2022年5月24日火曜日

ゴースト・フリート 知られざるシーフード産業の闇

拉致され「海の奴隷」として漁船で働かさせる男たちと

彼らを救うべく奮闘するタイ人女性追ったドキュメンタリー





2018年/アメリカ
監督:スアノン・サービス、ジェフリー・ウォルドロン
出演:パティマ・タンプチャクル、トゥン・リン、チュティマ・シダサシアン(オイ)
配給:ユナイテッドピープル
上映時間:90分
公開:2022年5月28日(土) シアターイメージフォーラム他 全国順次ロードショー
HP:https://unitedpeople.jp/ghost/


●ストーリー 
 世界有数の水産大国であるタイ。そこから遠洋漁業に出ている船には「うまい仕事がある」と誘惑され、拉致されたタイ、ミャンマー、ラオス、カンボジアなど貧困国の男たちが送り込まれている。人身売買業者はたった数百ドルで漁業会社に男たちを売り飛ばし、数ヶ月、酷いと10年以上も下船させることなく「海の奴隷」として働かせているというのだ。
 そうした漁船から逃亡した人々を捜索し救出すべく、タイ人女性パティマ・タンプチャヤクル(2017年ノーベル平和賞ノミネート)と11年間奴隷労働した経験のあるトゥン・リンらは、インドネシア東部の離島に向けて出航する。


●レヴュー 
 シーフード産業の闇に迫った衝撃的なドキュメンタリーだ。タイの沖合数千キロの漁場で操業する船。タイ、ミャンマー、ラオスやカンボジアといった貧困国から人身売買で男たちが送り込まれ、拘束は数ヶ月、酷いケースでは十数年に及ぶという。捕った魚は沖合で母船に荷揚げし、再び漁場に出るため、一度も下船することなく働かされているというのだ。そこから逃れてきた者たちは、寝る間もなく働かされ、逃げれば漁業会社に追われ拘束された。網に巻き込まれ大怪我をするものもいる、暴行を受けたり、海に投げ込まれた者もいたと証言する。にわかに信じがたい衝撃的な話だが、そうした労働者は数万人にも及ぶという。

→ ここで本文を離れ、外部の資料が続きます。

/-! ### setIrq -/

@[simp] theorem State.setIrq_cfg (m : BitVec 8) : (s.setIrq m).cfg = s.cfg := rfl
@[simp] theorem State.setIrq_flags (m : BitVec 8) : (s.setIrq m).flags = s.flags := rfl
@[simp] theorem State.setIrq_rxState (m : BitVec 8) : (s.setIrq m).rxState = s.rxState := rfl
@[simp] theorem State.setIrq_head (m : BitVec 8) : (s.setIrq m).head = s.head := rfl
@[simp] theorem State.setIrq_txSize (m : BitVec 8) : (s.setIrq m).txSize = s.txSize := rfl
@[simp] theorem State.setIrq_rxSize (m : BitVec 8) : (s.setIrq m).rxSize = s.rxSize := rfl
@[simp] theorem State.setIrq_breakLen (m : BitVec 8) : (s.setIrq m).breakLen = s.breakLen := rfl
@[simp] theorem State.setIrq_mabLen (m : BitVec 8) : (s.setIrq m).mabLen = s.mabLen := rfl
@[simp] theorem State.setIrq_baud (m : BitVec 8) : (s.setIrq m).baud = s.baud := rfl
@[simp] theorem State.setIrq_lastSlotTs (m : BitVec 8) :
    (s.setIrq m).lastSlotTs = s.lastSlotTs := rfl
@[simp] theorem State.setIrq_tn (m : BitVec 8) : (s.setIrq m).tn = s.tn := rfl
@[simp] theorem State.setIrq_pktSize (m : BitVec 8) : (s.setIrq m).pktSize = s.pktSize := rfl
@[simp] theorem State.setIrq_pktKind (m : BitVec 8) : (s.setIrq m).pktKind = s.pktKind := rfl
@[simp] theorem State.setIrq_pktErr (m : BitVec 8) : (s.setIrq m).pktErr = s.pktErr := rfl
@[simp] theorem State.setIrq_timerMode (m : BitVec 8) : (s.setIrq m).timerMode = s.timerMode := rfl
@[simp] theorem State.setIrq_irqEn (m : BitVec 8) : (s.setIrq m).irqEn = m := rfl
@[simp] theorem State.setIrq_line (m : BitVec 8) : (s.setIrq m).line = s.line := rfl
@[simp] theorem State.setIrq_taskWaiting (m : BitVec 8) :
    (s.setIrq m).taskWaiting = s.taskWaiting := rfl
@[simp] theorem State.setIrq_snifCtrl (m : BitVec 8) : (s.setIrq m).snifCtrl = s.snifCtrl := rfl
@[simp] theorem State.setIrq_snifNegTs (m : BitVec 8) : (s.setIrq m).snifNegTs = s.snifNegTs := rfl
@[simp] theorem State.setIrq_snifPosTs (m : BitVec 8) : (s.setIrq m).snifPosTs = s.snifPosTs := rfl
@[simp] theorem State.setIrq_snifBreakW (m : BitVec 8) :
    (s.setIrq m).snifBreakW = s.snifBreakW := rfl
@[simp] theorem State.setIrq_snifQ (m : BitVec 8) : (s.setIrq m).snifQ = s.snifQ := rfl
@[simp] theorem State.setIrq_buf (m : BitVec 8) : (s.setIrq m).buf = s.buf := rfl
@[simp] theorem State.setIrq_lastNow (m : BitVec 8) : (s.setIrq m).lastNow = s.lastNow := rfl
@[simp] theorem State.setIrq_input (m : BitVec 8) : (s.setIrq m).input = s.input := rfl
@[simp] theorem State.setIrq_outputs (m : BitVec 8) :
    (s.setIrq m).outputs = s.outputs ++ [.irqMask m] := rfl
@[simp] theorem State.setIrq_response (m : BitVec 8) : (s.setIrq m).response = s.response := rfl

/-! ### setRts -/

@[simp] theorem State.setRts_cfg (d : Direction) : (s.setRts d).cfg = s.cfg := rfl
@[simp] theorem State.setRts_flags (d : Direction) : (s.setRts d).flags = s.flags := rfl
@[simp] theorem State.setRts_rxState (d : Direction) : (s.setRts d).rxState = s.rxState := rfl
@[simp] theorem State.setRts_head (d : Direction) : (s.setRts d).head = s.head := rfl
@[simp] theorem State.setRts_txSize (d : Direction) : (s.setRts d).txSize = s.txSize := rfl
@[simp] theorem State.setRts_rxSize (d : Direction) : (s.setRts d).rxSize = s.rxSize := rfl
@[simp] theorem State.setRts_breakLen (d : Direction) : (s.setRts d).breakLen = s.breakLen := rfl
@[simp] theorem State.setRts_mabLen (d : Direction) : (s.setRts d).mabLen = s.mabLen := rfl
@[simp] theorem State.setRts_baud (d : Direction) : (s.setRts d).baud = s.baud := rfl
@[simp] theorem State.setRts_lastSlotTs (d : Direction) :
    (s.setRts d).lastSlotTs = s.lastSlotTs := rfl
@[simp] theorem State.setRts_tn (d : Direction) : (s.setRts d).tn = s.tn := rfl
@[simp] theorem State.setRts_pktSize (d : Direction) : (s.setRts d).pktSize = s.pktSize := rfl
@[simp] theorem State.setRts_pktKind (d : Direction) : (s.setRts d).pktKind = s.pktKind := rfl
@[simp] theorem State.setRts_pktErr (d : Direction) : (s.setRts d).pktErr = s.pktErr := rfl
@[simp] theorem State.setRts_timerMode (d : Direction) : (s.setRts d).timerMode = s.timerMode := rfl
@[simp] theorem State.setRts_irqEn (d : Direction) : (s.setRts d).irqEn = s.irqEn := rfl
@[simp] theorem State.setRts_line (d : Direction) :
    (s.setRts d).line = { s.line with rtsRx := decide (d = .receive) } := rfl
@[simp] theorem State.setRts_taskWaiting (d : Direction) :
    (s.setRts d).taskWaiting = s.taskWaiting := rfl
@[simp] theorem State.setRts_snifCtrl (d : Direction) : (s.setRts d).snifCtrl = s.snifCtrl := rfl
@[simp] theorem State.setRts_snifNegTs (d : Direction) : (s.setRts d).snifNegTs = s.snifNegTs := rfl
@[simp] theorem State.setRts_snifPosTs (d : Direction) : (s.setRts d).snifPosTs = s.snifPosTs := rfl
@[simp] theorem State.setRts_snifBreakW (d : Direction) :
    (s.setRts d).snifBreakW = s.snifBreakW := rfl
@[simp] theorem State.setRts_snifQ (d : Direction) : (s.setRts d).snifQ = s.snifQ := rfl
@[simp] theorem State.setRts_buf (d : Direction) : (s.setRts d).buf = s.buf := rfl
@[simp] theorem State.setRts_lastNow (d : Direction) : (s.setRts d).lastNow = s.lastNow := rfl
@[simp] theorem State.setRts_input (d : Direction) : (s.setRts d).input = s.input := rfl
@[simp] theorem State.setRts_outputs (d : Direction) :
    (s.setRts d).outputs = s.outputs ++ [.setRts d] := rfl
@[simp] theorem State.setRts_response (d : Direction) : (s.setRts d).response = s.response := rfl

/-! ### setInvert -/

@[simp] theorem State.setInvert_cfg (b : Bool) : (s.setInvert b).cfg = s.cfg := rfl
@[simp] theorem State.setInvert_flags (b : Bool) : (s.setInvert b).flags = s.flags := rfl
@[simp] theorem State.setInvert_rxState (b : Bool) : (s.setInvert b).rxState = s.rxState := rfl
@[simp] theorem State.setInvert_head (b : Bool) : (s.setInvert b).head = s.head := rfl
@[simp] theorem State.setInvert_txSize (b : Bool) : (s.setInvert b).txSize = s.txSize := rfl
@[simp] theorem State.setInvert_rxSize (b : Bool) : (s.setInvert b).rxSize = s.rxSize := rfl
@[simp] theorem State.setInvert_breakLen (b : Bool) : (s.setInvert b).breakLen = s.breakLen := rfl
@[simp] theorem State.setInvert_mabLen (b : Bool) : (s.setInvert b).mabLen = s.mabLen := rfl
@[simp] theorem State.setInvert_baud (b : Bool) : (s.setInvert b).baud = s.baud := rfl
@[simp] theorem State.setInvert_lastSlotTs (b : Bool) :
    (s.setInvert b).lastSlotTs = s.lastSlotTs := rfl
@[simp] theorem State.setInvert_tn (b : Bool) : (s.setInvert b).tn = s.tn := rfl
@[simp] theorem State.setInvert_pktSize (b : Bool) : (s.setInvert b).pktSize = s.pktSize := rfl
@[simp] theorem State.setInvert_pktKind (b : Bool) : (s.setInvert b).pktKind = s.pktKind := rfl
@[simp] theorem State.setInvert_pktErr (b : Bool) : (s.setInvert b).pktErr = s.pktErr := rfl
@[simp] theorem State.setInvert_timerMode (b : Bool) :
    (s.setInvert b).timerMode = s.timerMode := rfl
@[simp] theorem State.setInvert_irqEn (b : Bool) : (s.setInvert b).irqEn = s.irqEn := rfl
@[simp] theorem State.setInvert_line (b : Bool) :
    (s.setInvert b).line = { s.line with txInvert := b } := rfl
@[simp] theorem State.setInvert_taskWaiting (b : Bool) :
    (s.setInvert b).taskWaiting = s.taskWaiting := rfl
@[simp] theorem State.setInvert_snifCtrl (b : Bool) : (s.setInvert b).snifCtrl = s.snifCtrl := rfl
@[simp] theorem State.setInvert_snifNegTs (b : Bool) :
    (s.setInvert b).snifNegTs = s.snifNegTs := rfl
@[simp] theorem State.setInvert_snifPosTs (b : Bool) :
    (s.setInvert b).snifPosTs = s.snifPosTs := rfl
@[simp] theorem State.setInvert_snifBreakW (b : Bool) :
    (s.setInvert b).snifBreakW = s.snifBreakW := rfl
@[simp] theorem State.setInvert_snifQ (b : Bool) : (s.setInvert b).snifQ = s.snifQ := rfl
@[simp] theorem State.setInvert_buf (b : Bool) : (s.setInvert b).buf = s.buf := rfl
@[simp] theorem State.setInvert_lastNow (b : Bool) : (s.setInvert b).lastNow = s.lastNow := rfl
@[simp] theorem State.setInvert_input (b : Bool) : (s.setInvert b).input = s.input := rfl
@[simp] theorem State.setInvert_outputs (b : Bool) :
    (s.setInvert b).outputs = s.outputs ++ [.setTxInvert b] := rfl
@[simp] theorem State.setInvert_response (b : Bool) : (s.setInvert b).response = s.response := rfl

/-! ### armTimer -/

@[simp] theorem State.armTimer_cfg (m : TimerMode) (t : BitVec 32) :
    (s.armTimer m t).cfg = s.cfg := rfl
@[simp] theorem State.armTimer_flags (m : TimerMode) (t : BitVec 32) :
    (s.armTimer m t).flags = s.flags := rfl
@[simp] theorem State.armTimer_rxState (m : TimerMode) (t : BitVec 32) :
    (s.armTimer m t).rxState = s.rxState := rfl
@[simp] theorem State.armTimer_head (m : TimerMode) (t : BitVec 32) :
    (s.armTimer m t).head = s.head := rfl
@[simp] theorem State.armTimer_txSize (m : TimerMode) (t : BitVec 32) :
    (s.armTimer m t).txSize = s.txSize := rfl
@[simp] theorem State.armTimer_rxSize (m : TimerMode) (t : BitVec 32) :
    (s.armTimer m t).rxSize = s.rxSize := rfl
@[simp] theorem State.armTimer_breakLen (m : TimerMode) (t : BitVec 32) :
    (s.armTimer m t).breakLen = s.breakLen := rfl
@[simp] theorem State.armTimer_mabLen (m : TimerMode) (t : BitVec 32) :
    (s.armTimer m t).mabLen = s.mabLen := rfl
@[simp] theorem State.armTimer_baud (m : TimerMode) (t : BitVec 32) :
    (s.armTimer m t).baud = s.baud := rfl
@[simp] theorem State.armTimer_lastSlotTs (m : TimerMode) (t : BitVec 32) :
    (s.armTimer m t).lastSlotTs = s.lastSlotTs := rfl
@[simp] theorem State.armTimer_tn (m : TimerMode) (t : BitVec 32) :
    (s.armTimer m t).tn = s.tn := rfl
@[simp] theorem State.armTimer_pktSize (m : TimerMode) (t : BitVec 32) :
    (s.armTimer m t).pktSize = s.pktSize := rfl
@[simp] theorem State.armTimer_pktKind (m : TimerMode) (t : BitVec 32) :
    (s.armTimer m t).pktKind = s.pktKind := rfl
@[simp] theorem State.armTimer_pktErr (m : TimerMode) (t : BitVec 32) :
    (s.armTimer m t).pktErr = s.pktErr := rfl
@[simp] theorem State.armTimer_timerMode (m : TimerMode) (t : BitVec 32) :
    (s.armTimer m t).timerMode = m := rfl
@[simp] theorem State.armTimer_irqEn (m : TimerMode) (t : BitVec 32) :
    (s.armTimer m t).irqEn = s.irqEn := rfl
@[simp] theorem State.armTimer_line (m : TimerMode) (t : BitVec 32) :
    (s.armTimer m t).line = s.line := rfl
@[simp] theorem State.armTimer_taskWaiting (m : TimerMode) (t : BitVec 32) :
    (s.armTimer m t).taskWaiting = s.taskWaiting := rfl
@[simp] theorem State.armTimer_snifCtrl (m : TimerMode) (t : BitVec 32) :
    (s.armTimer m t).snifCtrl = s.snifCtrl := rfl
@[simp] theorem State.armTimer_snifNegTs (m : TimerMode) (t : BitVec 32) :
    (s.armTimer m t).snifNegTs = s.snifNegTs := rfl
@[simp] theorem State.armTimer_snifPosTs (m : TimerMode) (t : BitVec 32) :
    (s.armTimer m t).snifPosTs = s.snifPosTs := rfl
@[simp] theorem State.armTimer_snifBreakW (m : TimerMode) (t : BitVec 32) :
    (s.armTimer m t).snifBreakW = s.snifBreakW := rfl
@[simp] theorem State.armTimer_snifQ (m : TimerMode) (t : BitVec 32) :
    (s.armTimer m t).snifQ = s.snifQ := rfl
@[simp] theorem State.armTimer_buf (m : TimerMode) (t : BitVec 32) :
    (s.armTimer m t).buf = s.buf := rfl
@[simp] theorem State.armTimer_lastNow (m : TimerMode) (t : BitVec 32) :
    (s.armTimer m t).lastNow = s.lastNow := rfl
@[simp] theorem State.armTimer_input (m : TimerMode) (t : BitVec 32) :
    (s.armTimer m t).input = s.input := rfl
@[simp] theorem State.armTimer_outputs (m : TimerMode) (t : BitVec 32) :
    (s.armTimer m t).outputs = s.outputs ++ [.timerArm t] := rfl
@[simp] theorem State.armTimer_response (m : TimerMode) (t : BitVec 32) :
    (s.armTimer m t).response = s.response := rfl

 本作は、そうした奴隷労働の実態を明らかにすると同時に、ある女性人権活動家の姿を追っている。タイの労働権利推進ネットワーク(LPN)共同創設者のパティマ・タンプチャヤクル。2014年、インドネシアの離島から約2000人の奴隷を救出するなどして注目を集め、2017年にはノーベル平和賞の候補にも上がっている。 
 彼女と行動を共にするトゥンは、「海の奴隷」として10年以上拘束され、1日20時間以上の重労働を強いられていたという。海に飛び込み命がけでインドネシアの島に逃れたという経緯を持つ。母国へ帰る手段もなかったところをパティマに救出され、その後、漁業会社から指を失う事故の補償金をえることができた。彼女の熱心な支援がなければ彼の未来はなかっただろう。「一人でも多くの人を家に帰してあげたい」彼女の類稀な熱意と勇気、そして努力の積み重ねが多くの人たちを救っているのだと実感する。

 後半、パティマらの一行がインドネシアに捜索船を出し、救出活動に出向く様子が撮影される。事実を可視化するための意図を含む撮影ではあるが、漁船から逃れたタイ人がいるというわずかな情報を頼りに、危険を顧みず他国の無法地帯に乗り込んでいく様子は緊迫感に包まれる。次々と映し出される驚くべき事実に息を呑むが、ひとりの男の救出劇が、パティマらの活動の一筋の光となっている。

 このドキュメンタリーの焦点は、現代の奴隷労働という衝撃的な事例の告発だけではない。こうした労働下で捕った魚はシーフードやペットフードとなり私たちの生活と密接に繋がっている。この闇は私たちに無縁ではないのだと、本作は強く警告していると思う。 (★★★★加賀美まき)

*本作が取り上げている海の奴隷労働は、いわゆる密漁だけでなく、IUU漁業:Illegal,Unreporteed and Unregulated(違法・無報告・無規制)漁業によって引き起こされていると言われている。